Nonparametric linkage analysis does not require a genetic model. Instead, we first infer the inheritance pattern given the genotypes and the pedigree. We then determine whether the inheritance pattern can explain the phenotypic variation in the pedigree.

Lander and Green formulated an HMM to perform the first part of this analysis [20]. The states of this HMM are inheritance vectors which specify the result every meiosis in the pedigree. Each individual is represented by 2 bits (one for each parent). The value of each bit is 0 or 1 depending on which of the grand-parental alleles is inherited. Figure 30.4 shows an example of the representation of two individuals in an inheritance vector.

Each step of the HMM corresponds to a marker; a transition in the HMM corresponds to some bits of the inheritance vector changing. This means the allele inherited from some meiosis changed, i.e. that a recombination occurred. The transition probabilities in the HMM are then a function of the recombination fraction between adjacent markers and the Hamming distance (the number of bits which differ, or the number of recombinations) between the two states. We can use the forward-backward algorithm to compute posterior probabilities on this HMM and infer the probability of every inheritance pattern for every marker.
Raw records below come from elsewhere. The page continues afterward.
/-- A launch ends in tile `t` with a fault code: the words of its stream in the tile's FIFO are dropped; a kernel in progress faults, and where it has not
started the tile reports at once (04 R119, R134 to R136). -/
def State.faultIn (s : State) (l code t : Nat) : State :=
  if s.endedIn l t then s
  else
    let tl := s.tile t
    let gone := tl.fifo.countP (·.launch == l)
    let s := s.setTile t (({ tl with fifo := tl.fifo.filter (·.launch != l) }).bump cBcastDiscard gone)
    if tl.kern.inKernel && tl.kern.launch == l then
      (s.work t fun w => w.meetFault code).modTile t fun tl => { tl with kern := { tl.kern with lastPopped := true } }
    else
      let kid := ((s.launches.find? (·.id == l)).map (·.kernelId)).getD 0
      let s := s.modTile t fun tl => { tl.bump cKernelFaults 1 with sched := { tl.sched with kfault := code } }
      let s := if code = 9 then s else s.post { code := 0x30, source := t, args := [kid, t + 256 * code] }
      s.notify ⟨l, t, code, false, false, false⟩

/-- A launch ends with ABORTED (04 R135; 10 R342; 11 R386): in each tile the kernel in progress faults; where it has not started the tile reports at once and
the stream's words are dropped. -/
def State.abortLaunch (s : State) (l : Nat) : State :=
  match s.launches.find? (·.id == l) with
  | none => s
  | some x =>
    let s := { s with launchPkts := s.launchPkts.filter (·.launch != l) }
    let s := (List.range 8).foldl (fun s h =>
      let g := s.hedge h
      s.setHedge h { streams := g.streams.filter (·.launch != l), waiting := g.waiting.filter (·.launch != l) }) s
    let s := { s with txns := s.txns.filter fun q => (match q.purpose with | .stream _ y _ => y != l | _ => true) }
    x.open_.foldl (fun s t => s.faultIn l 9 t) s

/-! ## Ends of Privet commands (08 R282) -/

/-- PART of a unit's command (08 R245). -/
def UCmd.part (c : UCmd) : Nat := bits (fieldAt c.bytes 0 8) 14 4

/-- PRIM, CMD_TAG and the other fields of word 0. -/
def UCmd.w0 (c : UCmd) : Nat := fieldAt c.bytes 0 8
def UCmd.tag (c : UCmd) : Nat := fieldAt c.bytes 4 4

def UCmd.prim (c : UCmd) : Nat := bits c.w0 0 4

/-- First store word of a micro-program. -/
def UCmd.entry (c : UCmd) : Nat := bits c.w0 4 10

/-- A command as it starts: a micro-program at ENTRY (08 R257). -/
def UCmd.run (c : UCmd) (ts : Nat) : URun := { cmd := c, startTs := ts, micro := { pc := c.entry } }

/-- A unit starts its next command (08 R247); one with PRIM 0 waits in the queue until VALID is 1 (R258). -/
def PUnit.next (u : PUnit) (ts : Nat) : PUnit :=
  match u.running, u.queue with
  | none, c :: r => if u.load || (c.prim == 0 && !u.crcValid) then u else { u with running := some (c.run ts), queue := r }
  | _, _ => u

/-- The unit's reading of the timebase (08 R253). -/
def State.unitTs (s : State) (u : Nat) : Nat := s.fabricTs (0x200 + u)

/-- Count in a unit's counter. -/
def PUnit.bump (u : PUnit) (off n : Nat) : PUnit :=
  if n = 0 then u else { u with cnt := SMap.mod 0 u.cnt off (satAdd 32 · n) }

/-- Counters of a command that has ended (08 R244). -/
def PUnit.ended (x : PUnit) (r : URun) (status : Nat) : PUnit :=
  let x := (x.bump 0xC0 1).bump 0xC4 (b2n (status != 0))
  let x := (x.bump 0xCC (b2n (status == 2))).bump 0xD0 r.acc.narrow
  let x := ((x.bump 0xDC r.acc.low).bump 0xE0 r.acc.high).bump 0xFC (b2n (status == 7))
  { x with running := none, tokenWait := false, lastStatus := status, lastTag := r.cmd.tag }

/-- Count in a stack's totals (07 R241, 08 R283). -/
def State.stackCount (s : State) (k sub n : Nat) : State :=
  s.setTier k (({ k := k, t := s.tier k } : TWork).count sub n).t

/-- Totals of a unit's ended command: its stack's (08 R283), the module's clamped indices (R262, 15 R493), the interval's narrow runs (R271). -/
def State.unitTotals (s : State) (k : Nat) (r : URun) (status : Nat) : State :=
  let s := (((s.stackCount k 9 r.acc.narrow).stackCount k 0xA (b2n (status == 2))).stackCount k 0xD (b2n (status == 7))).stackCount k 0xE 1
  let s := s.stackCount k 0xF (r.acc.low + r.acc.high)
  { s with
    totals := { s.totals with tile := SMap.mod 0 (SMap.mod 0 s.totals.tile cClampLow (satAdd 64 · r.acc.low)) cClampHigh (satAdd 64 · r.acc.high) }
    laurel := { s.laurel with narrow := s.laurel.narrow + r.acc.narrow } }

/-- The results of a unit's aborted command: what has not left the unit does not; what has lands, and counts no tally (08 R251, R282). -/
def State.dropResults (s : State) (u : Nat) : State :=
  let mine (q : Txn) : Bool := (match q.purpose with | .result v => v.val == u | _ => false)
  { s with txns := (s.txns.filter fun q => !(mine q && q.stage == .queued)).map fun q => if mine q then { q with purpose := .posted, rtally := none } else q }

/-- A pause of a unit's command ends after `beats` base-die beats, with the refreshes that its open and next banks had pending performed (08 R280, R281). -/
def State.pauseOver (s : State) (u : Nat) (r : URun) (beats : Nat) : State :=
  let s := s.modUnit u fun x =>
    { (x.bump 0xD8 beats) with
      pauseLongest := min (max x.pauseLongest beats) (2 ^ 32 - 1)
      running := some { r with
        paused := false, pauseBeats := satAdd 32 r.pauseBeats beats, pauseNs := r.pauseNs + (s.ts - r.pausedAt), rows := [], acts := some 0 } }
  let t := s.tier (u / 64)
  let banks := r.rows.keys ++ r.next.toList
  s.setTier (u / 64) { t with
    refresh := SMap.drop t.refresh fun x => x / 64 == u % 64 && banks.contains (x % 64)
    cnt := SMap.set 0 t.cnt 0xC (min (max (SMap.get 0 t.cnt 0xC) beats) (2 ^ 32 - 1)) }

/-- A pause that a discard of its command cuts: the refreshes are performed all the same; its length in base-die beats, of at most 190 ns, is free (log 113). -/
def State.pauseCut (s : State) (u : Nat) : State :=
  match (s.unit u).running with
  | some r => if r.paused then ({ s with free := s.free + 1 } : State).pauseOver u r ((Config.freeWord s.free).toNat % 214) else s
  | none => s

/-- In unit `u` the queued commands that `hit` picks are discarded, and a running one ends with ABORTED: no further grain, no record, tally or notice (08 R282). DESIGN CHOICE (log 56): its
saturations are not credited to PRIVET, and LAST_RECORD keeps the record before. -/
def State.discardUnit (s : State) (hit : Nat → Bool) (u : Nat) : State :=
  let s := if (match (s.unit u).running with | some r => hit r.cmd.part | none => false) then s.pauseCut u else s
  let x := s.unit u
  let x := { x with queue := x.queue.filter fun c => !hit c.part }
  match x.running with
  | some r =>
    if hit r.cmd.part then ((s.setUnit u ((x.ended r 8).next (s.unitTs u))).dropResults u).unitTotals (u / 64) r 8
    else s.setUnit u x
  | none => s.setUnit u (x.next (s.unitTs u))

/-- Command grains that wait at a stack port for a unit's queue (08 R246). -/
def unitCommandAt (a : Nat) : Option Nat :=
  match placeOf a with
  | .control off =>
    if 0x04000000 ≤ off ∧ off < 0x04020000 then
      (if (off - 0x04000000) % 0x100 = 0x40 then some ((off - 0x04000000) / 0x100) else none)
    else none
  | _ => none

/-- Discard the Privet commands of the partitions that `hit` picks, in every unit, and the grains that wait for a place, whose writes are acknowledged. -/
def State.discardUnits (s : State) (hit : Nat → Bool) : State :=
  let s := s.units.keys.foldl (fun s u => s.discardUnit hit u) s
  { s with txns := s.txns.map fun q =>
      if q.stage == .atHome && ((unitCommandAt q.dest.addr).map fun u => !(s.unit u).load) == some true && q.data.bytes.length == 64 &&
         hit (q.part.getD (bits (fieldAt q.data.bytes 0 8) 14 4)) then { q with stage := .responding } else q }
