-- ==== Sys2Proof/Machine/RegOps.lean ====
section
/-!
DEFINITION. Registers of the control range: the die control window and Laurel's tables as reads and writes meet them (03 R103,
04 R133, R138, 05 R167, 06 R188, 07 R219 to R236, 08 R243, R244, 10 R322, R323, 11 R355 to R370).
-/

namespace Sys2Proof.Machine

/-! ## Tile control -/

def tileX (t : Nat) : Nat := t % 16
def tileY (t : Nat) : Nat := t / 16
/-- Hedge of a tile (03 R70). -/
def hedgeOf (t : Nat) : Nat := 4 * (tileY t / 4) + tileX t / 4
/-- A tile's number in its hedge (03 R80). -/
def inHedge (t : Nat) : Nat := 4 * (tileY t % 4) + tileX t % 4
/-- Tile `i` of a hedge. -/
def tileOf (h i : Nat) : Nat := 16 * (4 * (h / 4) + i / 4) + 4 * (h % 4) + i % 4

/-- The control core is halted by a write of 0 to CORE_RUN: a running kernel ends with CORE_HALTED (04 R136). -/
def Work.haltCore (w : Work) : Work :=
  let w := { w with t := { w.t with ctl := { w.t.ctl with coreRun := false } } }
  if w.t.core.halted then { w with t := { w.t with core := { w.t.core with restart := false } } }
  else ({ w with t := { w.t with core := { w.t.core with halted := true, wfi := false, restart := false } } }).meetFault 8

/-- A write of 1 to CORE_RUN: a halted core runs from address 0 (03 R103). While a faulted kernel has not ended the core waits for its end. -/
def Work.runCore (w : Work) : Work :=
  let w := { w with t := { w.t with ctl := { w.t.ctl with coreRun := true } } }
  if w.t.core.halted then
    if w.t.kern.inKernel && w.t.kern.stopped then { w with t := { w.t with core := { w.t.core with restart := true } } }
    else { w with t := { w.t with core := { w.t.core with halted := false, wfi := false, pc := 0, resv := none, relAt := none } } }
  else w

/-- The read cache is invalidated in full (03 R97). -/
def Tile.dropCache (t : Tile) : Tile := { t with cache := [], cacheGen := t.cacheGen + 1 }

/-- CNT_CLR: the counters at 0x40 to 0x68 (03 R103). -/
def Tile.clearCounters (t : Tile) : Tile :=
  { t with ctl := { t.ctl with cnt := SMap.drop t.ctl.cnt fun o => decide (0x40 ≤ o) && decide (o ≤ 0x68) } }

/-- A write of TILE_CTL (03 R103). -/
def Work.tileCtl (w : Work) (v : Nat) : Work :=
  let w := { w with t := { w.t with ctl := { w.t.ctl with hawthorn := v.testBit 2, irqEn := bits v 4 3 } } }
  let w := if v.testBit 1 then { w with t := w.t.dropCache } else w
  let w := if v.testBit 3 then { w with t := w.t.clearCounters } else w
  if v.testBit 0 then w.runCore else w.haltCore

/-- TILE_CTL as read. -/
def Tile.ctlWord (t : Tile) : Nat := b2n t.ctl.coreRun + 4 * b2n t.ctl.hawthorn + 16 * t.ctl.irqEn

/-- TILE_STATUS (03 R103). -/
def Tile.status (t : Tile) : Nat :=
  let idle := t.ops.isEmpty && t.reads.isEmpty && t.writes.isEmpty && t.lands.isEmpty &&
    [0, 1, 2, 3].all fun e => (t.engine e).queue.isEmpty && (t.engine e).frames.isEmpty
  b2n idle + 2 * b2n t.kern.inKernel + 4 * b2n t.fifo.isEmpty + 8 * b2n t.core.halted + 16 * b2n t.core.wfi

/-- The 32-bit half at `off` of a tile's 4 KiB (control block below 0x100, schedule block above): value, and the tile after the read. -/
def Tile.read32 (t : Tile) (n off : Nat) : Nat × Tile :=
  let rc : Nat × Tile := (t.count off, { t with ctl := { t.ctl with cnt := SMap.set 0 t.ctl.cnt off 0 } })
  let h := t.hazard
  let v : Nat :=
    match off with
    | 0x00 => n + 256 * hedgeOf n + 65536 * tileX n + 16777216 * tileY n
    | 0x08 => t.ctlWord
    | 0x10 => t.status
    | 0x18 => t.ctl.fault
    | 0x20 => bits (t.ctl.winBase * 2 ^ 31) 0 32
    | 0x24 => bits (t.ctl.winBase * 2 ^ 31) 32 32
    | 0x28 => bits t.ctl.beatCount 0 32
    | 0x2C => bits t.ctl.beatCount 32 16
    | 0x100 => t.sched.kbeat % 2 ^ 32
    | 0x104 => t.sched.engaged + 16 * t.sched.ended + 256 * b2n t.sched.held + 512 * t.sched.holdCause + 65536 * t.sched.kfault
    | 0x108 => bits t.sched.holdBeats 0 32
    | 0x10C => bits t.sched.holdBeats 32 32
    | 0x114 => t.count off
    | 0x118 => t.count off
    | 0x11C => t.count off
    | 0x120 => SMap.get 0 t.sched.tally 0 + 65536 * SMap.get 0 t.sched.tally 1
    | 0x124 => SMap.get 0 t.sched.tally 2 + 65536 * SMap.get 0 t.sched.tally 3
    | 0x128 => SMap.get 0 t.sched.tally 4 + 65536 * SMap.get 0 t.sched.tally 5
    | 0x12C => SMap.get 0 t.sched.tally 6 + 65536 * SMap.get 0 t.sched.tally 7
    | 0x140 => b2n h.valid + 2 * h.reader + 8 * h.writer + 32 * h.space + 65536 * h.readCmd
    | 0x144 => h.readBeat
    | 0x148 => h.writeIssue
    | 0x14C => h.writeLand
    | 0x150 => h.location
    | 0x154 => h.writeCmd
    | 0x158 => bits h.kernelId 0 32
    | 0x15C => bits h.kernelId 32 32
    | _ => if 0x40 ≤ off ∧ off ≤ 0x68 then t.count off else 0
  if off = 0x110 ∨ (0x130 ≤ off ∧ off ≤ 0x13C) ∨ off = 0x160 ∨ off = 0x168 then rc else (v, t)

/-- A write of a tile's 4 KiB, 32 bits at `off`. -/
def Work.write32 (w : Work) (off v : Nat) : Work :=
  match off with
  | 0x08 => w.tileCtl v
  | 0x18 => { w with t := { w.t with ctl := { w.t.ctl with fault := w.t.ctl.fault - (w.t.ctl.fault &&& (v % 16)) } } }
  | 0x20 => { w with t := { w.t with ctl := { w.t.ctl with winBase := setBits w.t.ctl.winBase 0 1 (bits v 31 1) } } }
  | 0x24 => { w with t := { w.t with ctl := { w.t.ctl with winBase := setBits w.t.ctl.winBase 1 32 v } } }
  | 0x140 => if v.testBit 0 then { w with t := { w.t with hazard := { w.t.hazard with valid := false } } } else w
  | _ => w
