/-- Checker tags live until their writes have landed (04 R142). -/
def Tile.ageTags (t : Tile) : Tile := { t with htags := t.htags.filter fun g => decide (t.sched.kbeat < g.land) }

/-- An unheld beat closes: landings, reads, results that land in the next beat, counts, and the kernel fault met (04 R114 to R125, R132, R134). DESIGN CHOICE (log 115):
KBEAT stands one higher after each such beat, the kernel's last one included. -/
def Work.closeBeat (w : Work) (ring : RingAt) (tile : TileId) : Work :=
  let rs := w.t.reading
  let ws := w.t.landing
  let busy := w.t.sched.kbeat % 16 :: ((rs.filter (·.part != .acc)).flatMap fun r => (grainsAt r.addr r.len).map bankOf)
  let room := 4 - ((rs.filter fun r => r.eng == 2).flatMap fun r => grainsAt r.addr r.len).eraseDups.length
  let w1 : Work := { w with t := w.t.meetFaults.takeBeat, parity := w.parity + w.t.badDue }
  let w2 : Work := (w1.landWrites tile.val ws).checkReads (rs.filter (·.part != .acc))
  let w3 : Work := scatterSources tile busy room 4 (w2.arriveAll ring tile rs)
  let w4 : Work := Work.beatEnd (Work.landRegs { w3 with t := w3.t.nextBeat })
  Work.endMet { w4 with t := w4.t.ageTags } tile.val

/-- A tile beat. In a kernel, every command that is due and held by nothing issues before the beat closes: a KERNEL_BEAT that comes too early does nothing. -/
def Work.beat (w : Work) (ring : RingAt) (tile : TileId) (errs : List TileErr) (ts : Nat) : Work :=
  let x := errs.foldl Work.strike w
  let cause := x.t.holdCauseNow
  if x.t.kern.inKernel && cause = 0 && ([0, 1, 2, 3] : List EngId).any (fun e => (x.t.issuable e).isSome) then w
  else
    let w := { x with t := { x.t with ctl := { x.t.ctl with beatCount := (x.t.ctl.beatCount + 1) % 2 ^ 48 } } }
    if !w.t.kern.inKernel then w.beatEnd
    else if w.t.kern.startBeat then
      -- the beat of the kernel's start is neither held nor a kernel beat (R114)
      ({ w with t := { w.t with kern := { w.t.kern with startBeat := false } } }.beatEnd).endMet tile.val
    else if cause != 0 then w.heldBeat tile cause ts
    else w.closeBeat ring tile

/-- KERNEL_BEAT. A request of several grains that the remote port has begun takes consecutive beats (03 R94): the beat does not close before its grain is served. -/
def execKernelBeat (t : TileId) (errs : List TileErr) (s : State) : Host.Outcome State Fault Refusal :=
  s.inner (if s.isReady && !s.burstDue t.val then s.work t.val fun w => w.beat s.ring t errs s.ts else s)

/-! ## HOLD_LIMIT_EXPIRE (04 R137) -/

/-- The hold in progress has lasted longer than OD 0x6040.01. -/
def State.holdTooLong (s : State) (t : Nat) : Bool :=
  let x := s.tile t
  x.kern.inKernel && x.sched.held && decide (s.odv 0x6040 1 * 1000 < s.ts - x.sched.holdSince)

def execHoldLimitExpire (t : TileId) (s : State) : Host.Outcome State Fault Refusal :=
  s.inner (if s.isReady && s.holdTooLong t.val then s.work t.val fun w => w.meetFault 7 else s)

/-! ## The kernel's end -/

/-- A core restarted at address 0 with undefined registers (04 R134; log 11). -/
def CoreSt.restarted (c : CoreSt) (draw : Nat) : CoreSt :=
  { c with
    halted := false, wfi := false, restart := false, pc := 0, resv := none, relAt := none
    regs := (List.range 31).foldl (fun m i => SMap.set 0 m (i + 1) ((Config.freeWord (draw + i)).toNat % 2 ^ 32)) []
    csrs := [0x300, 0x304, 0x305, 0x340, 0x341, 0x342, 0x343].zipIdx.foldl
      (fun m x => SMap.set 0 m x.1 ((Config.freeWord (draw + 31 + x.2)).toNat % 2 ^ 32)) [] }

/-- A kernel's saturations reach Laurel with the end notice (05 R172, R163). -/
def State.creditSat (s : State) (k : Kern) : State :=
  let s := (List.range 6).foldl (fun s c => s.credit c (SMap.get 0 k.sat c)) s
  { s with laurel := { s.laurel with mxClip := add64 s.laurel.mxClip k.mxClip } }

/-- The kernel ends in the tile: IN_KERNEL clears, what is left of its stream is dropped, the end notice leaves, a core that faulted restarts (04 R119, R134). -/
def State.endKernel (s : State) (t : Nat) : State :=
  let x := s.tile t
  let k := x.kern
  let d := if k.lastPopped then (x.fifo, 0, true) else dropStream k.launch x.fifo
  let s := s.creditSat k
  let x := ({ x with fifo := d.1, kern := { k with inKernel := false, sat := [], mxClip := 0 } }).bump cBcastDiscard d.2.1
  let restart := x.core.restart
  let x := { x with
    core := if restart then x.core.restarted s.free else x.core
    sched := { x.sched with held := false, curHold := 0 } }
  let s := if restart then { s with free := s.free + 38 } else s
  let s := s.setTile t x
  (s.dropDescs t).notify ⟨k.launch, t, k.fault, k.poisoned, k.unchecked, k.zeroLen⟩

def execKernelEnd (t : TileId) (s : State) : Host.Outcome State Fault Refusal :=
  s.inner (if s.isReady && (s.tile t.val).mayEnd then s.endKernel t.val else s)

/-- The end notice that decides a completion: the first with a fault code, or of those that reach the launcher in its beat the one of lowest code (04 R119). -/
def firstFault (ns : List EndNotice) : Option EndNotice :=
  match ns.dropWhile (·.fault == 0) with
  | [] => none
  | x :: r =>
    some (((r.takeWhile fun n => Config.sameBeat n.launch n.tile).filter (·.fault != 0)).foldl (fun b n => if n.fault < b.fault then n else b) x)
This algorithm scales linearly in the number of markers, but exponentially in the size of the pedigree. The number of states in the HMM is exponential in the length of the inheritance vector, which is linear in the size of the pedigree. In general, the problem is known to be NP-hard (to the best of our knowledge, we cannot do better than an algorithm which scales exponentially in the input) [28]. However, the problem is important not

only in this context, but also in the contexts of *haplotype inference* or *phasing* (assigning alleles to homologous chromosomes) and *genotype imputation* (inferring missing genotypes based on known genotypes). There have been many optimizations to make this analysis more tractable in practice [1, 11, 12, 15–18, 21, 23].

Linkage analysis identifies a broad genomic region which correlates with the trait of interest. To narrow down the region, we can use fine-resolution genetic maps of recombination breakpoints. We can then identify the affected gene and causal mutation by sequencing the region and testing for altered function.